--- Input for this task ---

/-- Place cohorts of one element, up to the round's limit: several only of a grid (R80). -/
def placeMany (die slot n e : Nat) : Nat → Walked → Walked
  | 0, w => w
  | k + 1, w =>
    if 8 ≤ w.n then w
    else match w.s.tryPlace die slot n e with
      | none => w
      | some s1 =>
        let grid : Bool := match s1.inst? slot with
          | some a => a.grids.any (fun g => g.node == n && g.elem == e)
          | none => false
        let w1 := { w with s := s1, n := w.n + 1, placed := (slot, n, e) :: w.placed }
        if grid then placeMany die slot n e k w1 else w1

/-- Walk one candidate. A resume counts among the 8 cohorts of the round (R80) and renews the time of placement that
R87 orders by, but is no placement of its node for R83: the model's choice (log entry 103). -/
def walkOne (die : Nat) (w : Walked) (c : Bid) : Walked :=
  if 8 ≤ w.n then w
  else match c.uid with
    | some u => match w.s.tryResume die u with
      | some s1 => { w with s := s1, n := w.n + 1 }
      | none => w
    | none => placeMany die c.slot c.node c.elem 8 { w with walked := (c.slot, c.node, c.elem) :: w.walked }

/-! ## Reservations (R86) -/

/-- The target that an offer's reservation falls on. -/
def State.resvTarget (s : State) (die : Nat) (sh : Shape) : Option Nat :=
  let ws := s.windows
  let ok := (dieTargets die sh.span).filter (fun c =>
    !(s.sched.resv.any (fun r => meets sh.span c r.span r.core)) && s.fits ws (fun _ => false) sh c)
  let occ (c : Nat) : Nat := ((targetCores sh.span c).map (fun k => 64 - (room ws (s.holders k) k).1)).sum
  ok.foldl (fun best c => match best with
    | none => some c
    | some b => if occ c < occ b then some c else some b) none

/-- Offers that have passed the threshold take free reservations in order (R86). -/
def State.serveAsks (s : State) (die : Nat) : State :=
  (s.sched.asks.filter (fun k => queueDie k.2.1 k.2.2 == die)).foldl (fun s k =>
    match s.inst? k.1 with
    | none => s
    | some a =>
      let sh := (a.node k.2.1).shape
      if 8 ≤ (s.sched.resv.filter (fun r => dieOf r.core == die)).length then s
      else match s.resvTarget die sh with
        | none => s
        | some c => { s with sched := { s.sched with
            resv := s.sched.resv ++ [⟨c, sh.span, k⟩]
            asks := s.sched.asks.filter (fun x => x != k) } }) s

/-- RESERVATION_TAKE (R86): after 4,096 consecutive rounds in which it was walked and not placed. -/
def execReservationTake (i node elem : Nat) (s : State) : Host.Outcome State Fault Refusal :=
  .next (match s.inst? i with
    | none => s
    | some a =>
      let ripe := a.offers.any (fun o => o.node == node && o.elem == elem && decide (4096 ≤ o.walked))
      let key := (i, node, elem)
      if !ripe || s.sched.resv.any (fun r => r.key == key) || s.sched.asks.contains key then s
      else ({ s with sched := { s.sched with asks := s.sched.asks ++ [key] } }).serveAsks (queueDie node elem))

/-! ## Deadlock and completion of an instance (R74, R75) -/

/-- A crew's wait counts as internal, and it does not hold now (R75). -/
def State.inWait (s : State) (h : Cohort) (c : Crew) : Bool :=
  c.gone || (match c.w.kind with
    | .emit n e => (match s.inst? h.inst with
      | some a => !s.canAccept a n e
      | none => false)
    | .emitRemote => !s.outRoom (dieOf (h.coreOf c.idx))
    | .waitpred => (match s.inst? h.inst with
      | some a => !s.predsDone a h.node
      | none => false)
    | .barrier b => h.bars.any (fun x => x.n == b && x.arr.contains c.idx)
    | .sp off full => h.full off != full
    | .regclm _ => true
    | _ => false)

/-- An offer lacks resources that would be free on some target of its shape if the instance's own cohorts there were
gone (R75); a lane-private area, whose want holds an offer back in the manner of R84 (R235), is such a resource, freed
by whichever target's cohort holds one (log entry 56). -/
def State.selfHeld (s : State) (a : Inst) (die n : Nat) : Bool :=
  let sh := (a.node n).shape
  let ts := dieTargets die sh.span
  let area := a.lpArea.isSome
  let ws := s.windows
  let freed := (s.live a).any (fun h => h.lp.isSome && (h.ev == .placed || h.ev == .saving))
  ts.all (fun c => !(area && s.fits ws (fun _ => true) sh c))
    && (area || freed) && ts.any (s.fits ws (fun h => h.serial != a.l.serial) sh)

/-- The instance waits on nothing but itself (R75). An offer that only a checkpoint holds back counts as placeable. The
outbound records that count are the instance's own: the model's choice (log entry 56). -/
def State.stuckNow (s : State) (a : Inst) : Bool :=
  let live := s.live a
  let r : State := { s with sched := { s.sched with stopped := false } }
  !live.isEmpty && live.all (fun h => (s.crewsOf h.uid).all (fun c => s.inWait h c))
    && [0, 1].all (fun die => (a.busyElems die).all (fun p => !r.wantsGrid a p.1 p.2
      && (!r.offers a p.1 p.2 || s.selfHeld a die p.1)))
    && a.ctrs.all (fun k => !k.pending || !s.canAccept a k.r.node k.r.aidx)
    && s.fab.outbound.all (fun o => o.serial != a.l.serial)
    && s.cohorts.all (fun h => h.serial != a.l.serial || s.eng.items.all (fun i => i.uid != h.uid))
    && s.eng.wdqs.all (fun w => live.all (fun h => h.uid != w.uid))

/-- What a round sees of each instance's deadlock: since when it has lasted. -/
def State.watchStuck (s : State) : State :=
  { s with insts := s.insts.map (fun a => { a with
      stuck := if s.stuckNow a then some (a.stuck.getD s.clk.ns) else none }) }

/-- GRAPHDEADLOCK (R75): after 10 µs without a break the instance halts. -/
def execGraphdeadlock (i : Nat) (s : State) : Host.Outcome State Fault Refusal :=
  .next (match s.inst? i with
    | none => s
    | some a => match a.stuck with
      | none => s
      | some t =>
        if s.clk.ns < t + 10000 || !s.stuckNow a then s
        else
          let low := ((s.live a).map (·.node)).foldl min 4095
          s.haltWith i (s.bareFault i low 10 0 0 0 0))

/-- The conditions of R74. -/
def State.mayComplete (s : State) (a : Inst) : Bool :=
  !s.depWaits a && a.queues.all (fun q => q.count == 0) && (s.live a).isEmpty && a.grids.isEmpty
    && s.fab.outbound.all (fun o => o.serial != a.l.serial) && a.ctrs.isEmpty
    && s.cohorts.all (fun h => h.serial != a.l.serial || s.eng.items.all (fun x => x.uid != h.uid))

/-- Every store of the instance that its completion word is ordered after has been performed, as by a release of device
scope (R74, R112). -/
def State.instStored (s : State) (a : Inst) : Bool :=
  s.mem.stores.all (fun e => e.serial != a.l.serial || e.far) && s.mem.log.all (fun e => e.serial != a.l.serial)

/-- The instance has completed (R74): until its completion word is written it keeps its slot and its tag, and takes
no record any longer (log entry 108). -/
def Inst.complete (a : Inst) : Inst := { a with l := { a.l with ending := true } }

/-- INSTANCE_COMPLETE (R74, R369): the instance completes, its completion value is written, then the host is
interrupted. -/
def execInstanceComplete (i : Nat) (s : State) : Host.Outcome State Fault Refusal :=
  .next (match s.inst? i with
    | none => s
    | some a =>
      let who : Asker := .completion a.l.serial
      if !(a.l.ending || s.mayComplete a) || !s.instStored a || s.mem.remote.any (fun r => r.who == who) then s
      else
        let s := s.modInst i Inst.complete
        match s.devWord who a.l.ctx a.l.compVa .store with
        | .ok k =>
          if k / 2 ^ 56 ≠ 2 then (s.perform k (leBytes 8 a.l.compVal.toNat)).completionWritten a.l.serial
          else (s.newHost a.l.ctx k who a.l.compVa 8 (.store 8 [a.l.compVal])).1
        | .fail c => (s.devClear who a.l.ctx a.l.compVa).completionFailed a.l.serial c
        | .wait => s.devAskQ who a.l.ctx a.l.compVa .store
        | .remote d => (s.newRemote 0 d a.l.ctx who a.l.compVa 8 (.store 8 [a.l.compVal])).1)

/-! ## Rounds (R80 to R83) -/

/-- Claims that no longer stand are dropped (R88): the claimant's instance is gone, the save of the next cohort
was given up, or the claimant offers nothing. -/
def State.dropClaims (s : State) : State :=
  { s with sched := { s.sched with
      claims := s.sched.claims.filter (fun c =>
        match s.inst? c.key.1 with
        | none => false
        | some a => (match c.uids with
          | [] => s.offers a c.key.2.1 c.key.2.2
          | u :: _ => (match s.cohort? u with
            | some h => h.ev == .saving
            | none => false))) } }

/-- Count the rounds of an instance's offers on a die (R83, R86, R87): `held` are the offers of the round. The rounds
of both dies add to one count of a node: the model's choice (log entry 89). -/
def Inst.countRound (a : Inst) (die ns : Nat) (held walked placed : List OfferKey) : Inst :=
  let mine := (held.filter (fun k => k.1 == a.slot)).map (·.2)
  let fresh (p : Nat × Nat) : Offer :=
    let o := (a.offers.find? (fun o => o.node == p.1 && o.elem == p.2)).getD { node := p.1, elem := p.2, since := ns }
    let k := (a.slot, p.1, p.2)
    if placed.contains k then { o with walked := 0, since := ns }
    else if walked.contains k then { o with walked := o.walked + 1 } else { o with walked := 0 }
  let nodes := (mine.map (·.1)).eraseDups
  let hit (n : Nat) : Bool := placed.any (fun k => k.1 == a.slot && k.2.1 == n)
  { a with
    offers := a.offers.filter (fun o => queueDie o.node o.elem != die) ++ mine.map fresh
    passed := nodes.foldl (fun m n => SMap.set 0 m n (if hit n then 0 else SMap.get 0 m n + 1)) a.passed
    aged := a.aged.filter (fun n => !hit n) }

---

## What you should do
Copy out only the lines above from the one with "p => !r.wantsGrid a p.1 p.2" to the one with "has lasted. -/", inclusive, exactly as they stand.

## Exercise response
    && [0, 1].all (fun die => (a.busyElems die).all (fun p => !r.wantsGrid a p.1 p.2
      && (!r.offers a p.1 p.2 || s.selfHeld a die p.1)))
    && a.ctrs.all (fun k => !k.pending || !s.canAccept a k.r.node k.r.aidx)
    && s.fab.outbound.all (fun o => o.serial != a.l.serial)
    && s.cohorts.all (fun h => h.serial != a.l.serial || s.eng.items.all (fun i => i.uid != h.uid))
    && s.eng.wdqs.all (fun w => live.all (fun h => h.uid != w.uid))

/-- What a round sees of each instance's deadlock: since when it has lasted. -/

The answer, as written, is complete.